-- ==== Sys2Proof/Machine/Sources.lean ====
section
/-! DEFINITION. Where routed values come from (06, R163 to R167): the value and quality each kind of source shows to a reader at an instant. -/

namespace Sys2Proof.Machine

/-! ### Packed elements (R372) -/

/-- Bytes of a list of element types, packed; the offset of the n-th. -/
def wireLen (types : List Nat) : Nat := (types.map tySize).foldl (· + ·) 0
def wireOff (types : List Nat) (n : Nat) : Nat := wireLen (types.take n)

/-- Read the n-th element of a packed payload. -/
def wireGet (types : List Nat) (data : List Byte) (n : Nat) : Nat :=
  let t := types.getD n 0
  let v := beNat (slice data (wireOff types n) (tySize t))
  if t = 1 then boolVal (isTrue v) else v

/-- Pack values. -/
def wirePut : List Nat → List Nat → List Byte
  | t :: ts, v :: vs => beBytes (tySize t) v ++ wirePut ts vs
  | t :: ts, [] => beBytes (tySize t) 0 ++ wirePut ts []
  | [], _ => []

/-! ### Records of stations and connections (R370, R386) -/

/-- A station record. -/
structure StnRec where
  num : Nat
  ecx : Bool
  task : Nat
  group : Nat
  lead : Nat
  slotUs : Nat
  timeout : Nat
  addr : Nat
  port : Nat
  inObj : Nat
  outObj : Nat
  ins : List Nat
  outs : List Nat
  deriving DecidableEq, Repr

def stnRecOf (b : List Byte) : StnRec :=
  let ni := u16 b 24
  let no := u16 b 26
  { num := u8 b 0, ecx := decide (u8 b 1 = 1), task := u8 b 2, group := u8 b 3, lead := u32 b 4, slotUs := u32 b 8, timeout := u32 b 12,
    addr := beNat (slice b 16 4), port := u8 b 16, inObj := u16 b 20, outObj := u16 b 22,
    ins := (List.range ni).map (fun k => u8 b (28 + k)), outs := (List.range no).map (fun k => u8 b (28 + ni + k)) }

/-- The records of the NET section. -/
def Image.netRecs (i : Image) : List (Nat × List Byte) := tagRecords (i.sec tyNet) (i.sec tyNet).length 0
def Image.netTag (i : Image) (tag : Nat) : Option (List Byte) := (i.netRecs.find? (fun r => decide (r.1 = tag))).map (·.2)
def Image.stnRecs (i : Image) : List StnRec := (i.netRecs.filter (fun r => decide (r.1 = 0x0100))).map (fun r => stnRecOf r.2)
def State.stnRecs (s : State) : List StnRec := match s.img with | some i => i.stnRecs | none => []
def State.stnRec (s : State) (n : Nat) : Option StnRec := s.stnRecs.find? (fun r => decide (r.num = n))

/-- An ESC connection record. -/
structure EscRec where
  num : Nat
  produced : Bool
  can : Bool
  len : Nat
  id : Nat
  wdog : Nat
  carrier : Nat
  place : Nat
  types : List Nat
  deriving DecidableEq, Repr

def escRecOf (b : List Byte) : EscRec :=
  { num := u8 b 0, produced := decide (u8 b 1 = 1), can := decide (u8 b 2 = 2), len := u8 b 3, id := u32 b 4, wdog := u16 b 8,
    carrier := u8 b 12, place := u16 b 14, types := (List.range (u8 b 10)).map (fun k => u8 b (16 + k)) }

def Image.escRecs (i : Image) : List EscRec :=
  let b := i.sec tyEsc
  (recordsAt b 4 48 (min 256 (u32 b 0))).map escRecOf
def State.escRecs (s : State) : List EscRec := match s.img with | some i => i.escRecs | none => []
def State.escRec (s : State) (n : Nat) : Option EscRec := s.escRecs.find? (fun r => decide (r.num = n))

/-- The PDU regions in a station's payload, in or out (R390). -/
def State.escRegions (s : State) (stn : Nat) (out : Bool) : List EscRec :=
  s.escRecs.filter (fun r => !r.can && decide (r.carrier = stn) && decide (r.produced = out))

/-- Length of a station's payload: its elements and the PDU regions behind them. -/
def State.payloadLen (s : State) (r : StnRec) (out : Bool) : Nat :=
  ((s.escRegions r.num out).map (fun e => e.place + e.len + 10)).foldl max (wireLen (if out then r.outs else r.ins))

/-! ### Channels (R18, R301) -/

/-- The newest IN frame delivered strictly before an instant. -/
def State.rimAt (s : State) (t : Nat) : Option RimIn :=
  match s.rim.cur with
  | some (d, f) => if d < t then some f else s.rim.old.map (·.2)
  | none => none

/-- The mark of a late or lost Rim on a value's quality: BAD while the Rim is down, UNCERTAIN where the round ended more than 125 µs before. -/
def State.rimMark (s : State) (t : Nat) (f : RimIn) (q : Nat) : Nat :=
  if ¬ s.flag Reg.CHN_STAT_RIM_UP then qBad 0x0F
  else if f.round + 225000 < t then max 1 (qState q) + 4 * 0x0F
  else q

/-- An element of a list of (code, value, quality); nothing yet reads 0, BAD, NO_VALUE (R207). -/
def elOf (l : List (Nat × Nat × Nat)) (code : Nat) : El :=
  match l.find? (fun e => decide (e.1 = code)) with
  | some e => ⟨e.2.1, e.2.2⟩
  | none => ⟨0, qBad 3⟩

/-- A channel's source element. -/
def State.chanEl (s : State) (t c sub : Nat) : El :=
  match s.rimAt t with
  | some f =>
    let e := elOf ((f.chans.getD c ⟨[], 0, 0, 0, 0, 0, 0⟩).vals) sub
    ⟨e.v, s.rimMark t f e.q⟩
  | none => ⟨0, qBad 3⟩

/-! ### Loop slots (R240, R262, R267) -/

/-- Address of a slot. -/
def slotAddr (n : Nat) : Nat := 0x41000000 + 256 * n

/-- A slot's 256 bytes as a reader at `t` sees them: a deposit at `t` is not yet included (R25). -/
def State.slotAt (s : State) (t n : Nat) : List Byte :=
  if t ≤ s.loops.depAt then
    match s.loops.olds.find? (fun p => decide (p.1 = n)) with
    | some p => p.2
    | none => s.bytes (slotAddr n) 256
  else s.bytes (slotAddr n) 256

/-- Offset and type of a slot's source element. -/
def slotElAt : Nat → Nat × Nat
  | 0x10 => (0xB0, 4) | 0x11 => (0xB8, 4) | 0x12 => (0xC0, 1) | 0x13 => (0xC2, 1) | 0x14 => (0xC4, 1) | _ => (0xC6, 1)

/-- An element at an offset of a byte string. -/
def elAt (b : List Byte) (off ty : Nat) : El := ⟨leNat (slice b off (tySize ty)), u8 b (off + tyQual ty)⟩

def State.slotEl (s : State) (t n sub : Nat) : El := elAt (s.slotAt t n) (slotElAt sub).1 (slotElAt sub).2

/-! ### Task output images (R23, R26, R193) -/

/-- The Trick of a task that readers see at `t`; none before the task's first release. -/
def State.trickAt (s : State) (c t : Nat) : Option (List Host.Cell) :=
  let k := s.task c
  match k.applyAt with
  | some a => if a ≤ t then some k.committed else some k.applied
  | none => if k.fresh ∧ ¬ (k.nextRel.any (fun n => decide (n ≤ t))) then none else some k.applied

/-- An element of a task's output image, named by its byte offset. -/
def State.taskEl (s : State) (t c off ty : Nat) : El :=
  match s.trickAt c t with
  | some m => elAt (imgBytes m off (tyElem ty)) 0 ty
  | none => ⟨0, qBad 3⟩

/-! ### CAN objects (R406) -/

/-- A receive element of a CAN object. -/
def State.canEl (s : State) (t n o e : Nat) : El :=
  match s.canObj n o, s.canNewest n o t with
  | some c, some r =>
    let q := if s.fld (Reg.CAN_STAT_EST n) = 2 ∨ (s.canPort n).stopped then qBad 0x29
      else if c.rxTmo = 0 ∨ t < r.valid + 1000000 * c.rxTmo then qGood else qUnc 0x28
    ⟨wireGet c.types r.data e, q⟩
  | _, _ => ⟨0, qBad 3⟩

/-! ### Remote stations (R371, R380 to R382) -/

def State.station (s : State) (n : Nat) : Option Station := s.stns.find? (fun x => decide (x.num = n))
def State.setStation (s : State) (x : Station) : State := { s with stns := s.stns.map (fun (y : Station) => if y.num = x.num then x else y) }

/-- Age of a sample in periods of its reader (R382). -/
def sampleAge (t j period : Nat) : Nat := max 1 (min 63 ((t - j) / max 1 period))

/-- Quality of the inputs of a station. -/
def State.stnQ (s : State) (x : Station) (t period : Nat) : Nat :=
  match x.sample with
  | none => qBad 3
  | some (j, flags, _) =>
    let st := s.fld (Reg.IMG_STN_STAT_STATE x.num)
    let l := (if st = 2 then [(0x38, 1)] else []) ++ (if bit flags 2 then [(0x39, 3)] else []) ++ (if bit flags 1 then [(0x3A, 1)] else [])
    if st = 0 then qBad 3 else if st = 3 then qStale (sampleAge t j period) else qLead l

/-- A station's source element: an input, or its status (always GOOD). -/
def State.stnEl (s : State) (t period n index : Nat) : El :=
  if index = 0x0FFF then ⟨s.fld (Reg.IMG_STN_STAT_STATE n) + 256 * s.fld (Reg.IMG_STN_STAT_AGE n), qGood⟩
  else match s.station n, s.stnRec n with
    | some x, some r =>
      match x.sample with
      | some (_, _, b) => if s.fld (Reg.IMG_STN_STAT_STATE n) = 0 then ⟨0, qBad 3⟩ else ⟨wireGet r.ins b index, s.stnQ x t period⟩
      | none => ⟨0, qBad 3⟩
    | _, _ => ⟨0, qBad 3⟩

/-! ### ESC connections (R387, R393) -/

def State.esc (s : State) (n : Nat) : Option EscConn := s.escs.find? (fun x => decide (x.num = n))
def State.setEsc (s : State) (x : EscConn) : State := { s with escs := s.escs.map (fun (y : EscConn) => if y.num = x.num then x else y) }

/-- A connection's fault as a reader at `t` sees it: latched, or its watchdog has expired by then. -/
def State.escFault (s : State) (r : EscRec) (x : EscConn) (t : Nat) : Bool :=
  s.flag (Reg.SAF_ESC_STAT_LATCH x.num) || (!r.produced && !x.first && x.acc.any (fun a => decide (a + 1000000 * r.wdog ≤ t)))

/-- A connection's source element. -/
def State.escEl (s : State) (t n index : Nat) : El :=
  match s.escRec n, s.esc n with
  | some r, some x =>
    let bad := s.escFault r x t
    if index = 0xF0 then ⟨boolVal bad, qGood⟩
    else if index = 0xF2 then ⟨s.fld (Reg.SAF_ESC_STAT_CAUSE n), qGood⟩
    else
      let b := if r.can ∧ x.acc = some t then x.old else if x.acc.isSome then some x.data else none
      match b with
      | none => ⟨0, qBad 3⟩
      | some b => ⟨wireGet r.types b index, if bad ∨ x.first then qBad 0x3B else qGood⟩
  | _, _ => ⟨0, qBad 3⟩

/-! ### The safety supervisor (R344, R301) -/

def State.hostFn (s : State) (n : Nat) : Option HostFn := s.saf.fns.find? (fun f => decide (f.num = n))
def State.setHostFn (s : State) (x : HostFn) : State :=
  { s with saf := { s.saf with fns := s.saf.fns.map (fun (f : HostFn) => if f.num = x.num then x else f) } }

/-- The elements of an SS1 as a reader at `t` sees them: those of the safety task's Trick that has applied (R23, R361). -/
def State.ss1Els (s : State) (f : HostFn) (t : Nat) : List (Nat × Nat × Nat) :=
  match (s.task (s.fld Reg.SAF_STAT_TASK)).applyAt with
  | some a => if a ≤ t then f.formed else f.shown
  | none => f.shown

/-- An element of a safety function. -/
def State.safEl (s : State) (t n index : Nat) : El :=
  match s.hostFn n with
  | none => ⟨0, qBad 3⟩
  | some f =>
    if f.ty = 2 then elOf f.shown index
    else if f.ty = 4 then elOf (s.ss1Els f t) index
    else match s.rimAt t with
      | some r =>
        match r.fns.find? (fun p => decide (p.1 = n)) with
        | some p => let e := elOf p.2.2 index; ⟨e.v, s.rimMark t r e.q⟩
        | none => ⟨0, qBad 3⟩
      | none => ⟨0, qBad 3⟩

/-! ### Routes (R163 to R167) -/

/-- The value that a source endpoint shows at instant `t` to a reader of the given period. -/
def State.srcEl (s : State) (t period code ty : Nat) : El :=
  let sub := bits code 16 8
  let ix := bits code 0 16
  match code / 2 ^ 24 with
  | 1 => s.chanEl t ix sub
  | 2 => s.slotEl t ix sub
  | 4 => s.taskEl t sub ix ty
  | 5 => s.canEl t sub (ix / 256) (ix % 256)
  | 6 => s.stnEl t period sub ix
  | 7 => s.escEl t sub ix
  | 8 => s.safEl t sub ix
  | _ => ⟨0, qGood⟩

/-- The routes of the running image with their indices (R184). -/
def State.indexedRoutes (s : State) : List (Nat × Route) :=
  match s.img with
  | some i => (List.range i.routes.length).zip i.routes
  | none => []

/-- The routes into sinks of a kind, and those into one sink. -/
def State.routesInto (s : State) (kind : Nat) : List (Nat × Route) := s.indexedRoutes.filter (fun r => decide (r.2.dst / 2 ^ 24 = kind))
def State.routeInto (s : State) (code : Nat) : Option (Nat × Route) := s.indexedRoutes.find? (fun r => decide (r.2.dst = code))

/-- Put a value through a route: the sink's element, and what the Weave counts and keeps. -/
def State.convey (s : State) (i : Nat) (r : Route) (e : El) : El × State :=
  let last := (s.routeLast.find? (fun p => decide (p.1 = i))).map (·.2)
  let x := applyRoute r e last
  let s := match x.last with | some v => { s with routeLast := Sparse.put (Sparse.drop s.routeLast i) i v } | none => s
  let s := if x.sat then (s.bump Reg.WVE_ROUTESAT_COUNT Reg.WVE_ROUTESAT_SAT).raise 19 i 0 else s
  (x.el, if x.substituted then s.bump Reg.WVE_SUBST_COUNT Reg.WVE_SUBST_SAT else s)

/-- Take a route's value at `t`. -/
def State.takeRoute (s : State) (t period : Nat) (p : Nat × Route) : El × State := s.convey p.1 p.2 (s.srcEl t period p.2.src p.2.sty)

/-- Take a sink's value at `t`: by its route, or 0, BAD, UNCONNECTED (R165). -/
def State.takeSink (s : State) (t period code : Nat) : El × State :=
  match s.routeInto code with
  | some p => s.takeRoute t period p
  | none => (⟨0, qBad 2⟩, s)

/-- Take a list of sinks in order: their elements. -/
def State.takeSinks (s : State) (t period : Nat) : List Nat → List El × State
  | [] => ([], s)
  | c :: cs =>
    let p := s.takeSink t period c
    let q := State.takeSinks p.2 t period cs
    (p.1 :: q.1, q.2)

/-- The output entry for a channel from a routed element (R298, R475): in the overlap of a planned swap an AO's entry has code 0x38. -/
def State.outEntry (s : State) (dst : Nat) (e : El) (apply : Nat) : OutEntry :=
  let sub := bits dst 16 8
  let over_ := decide (s.fld Reg.RDL_SWAP_PHASE = 1 ∨ s.fld Reg.RDL_SWAP_PHASE = 2) &&
    s.rdl.swapAt.any (fun ts => decide (ts ≤ apply + 1000000) && decide (apply < ts))
  { ch := bits dst 0 16, sub := if sub = 0x30 ∧ over_ then 0x38 else sub, value := e.v, q := e.q, apply := apply }

/-- Take the routes of local outputs and form their entries. -/
def State.takeEntries (s : State) (t period apply : Nat) : List (Nat × Route) → List OutEntry × State
  | [] => ([], s)
  | p :: ps =>
    let x := s.takeRoute t period p
    let q := State.takeEntries x.2 t period apply ps
    (s.outEntry p.2.dst x.1 apply :: q.1, q.2)

end Sys2Proof.Machine
end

Assignment = Count how many lines in the data above hold "takeEntries", and give that number by itself.

Solution to the exercise = 2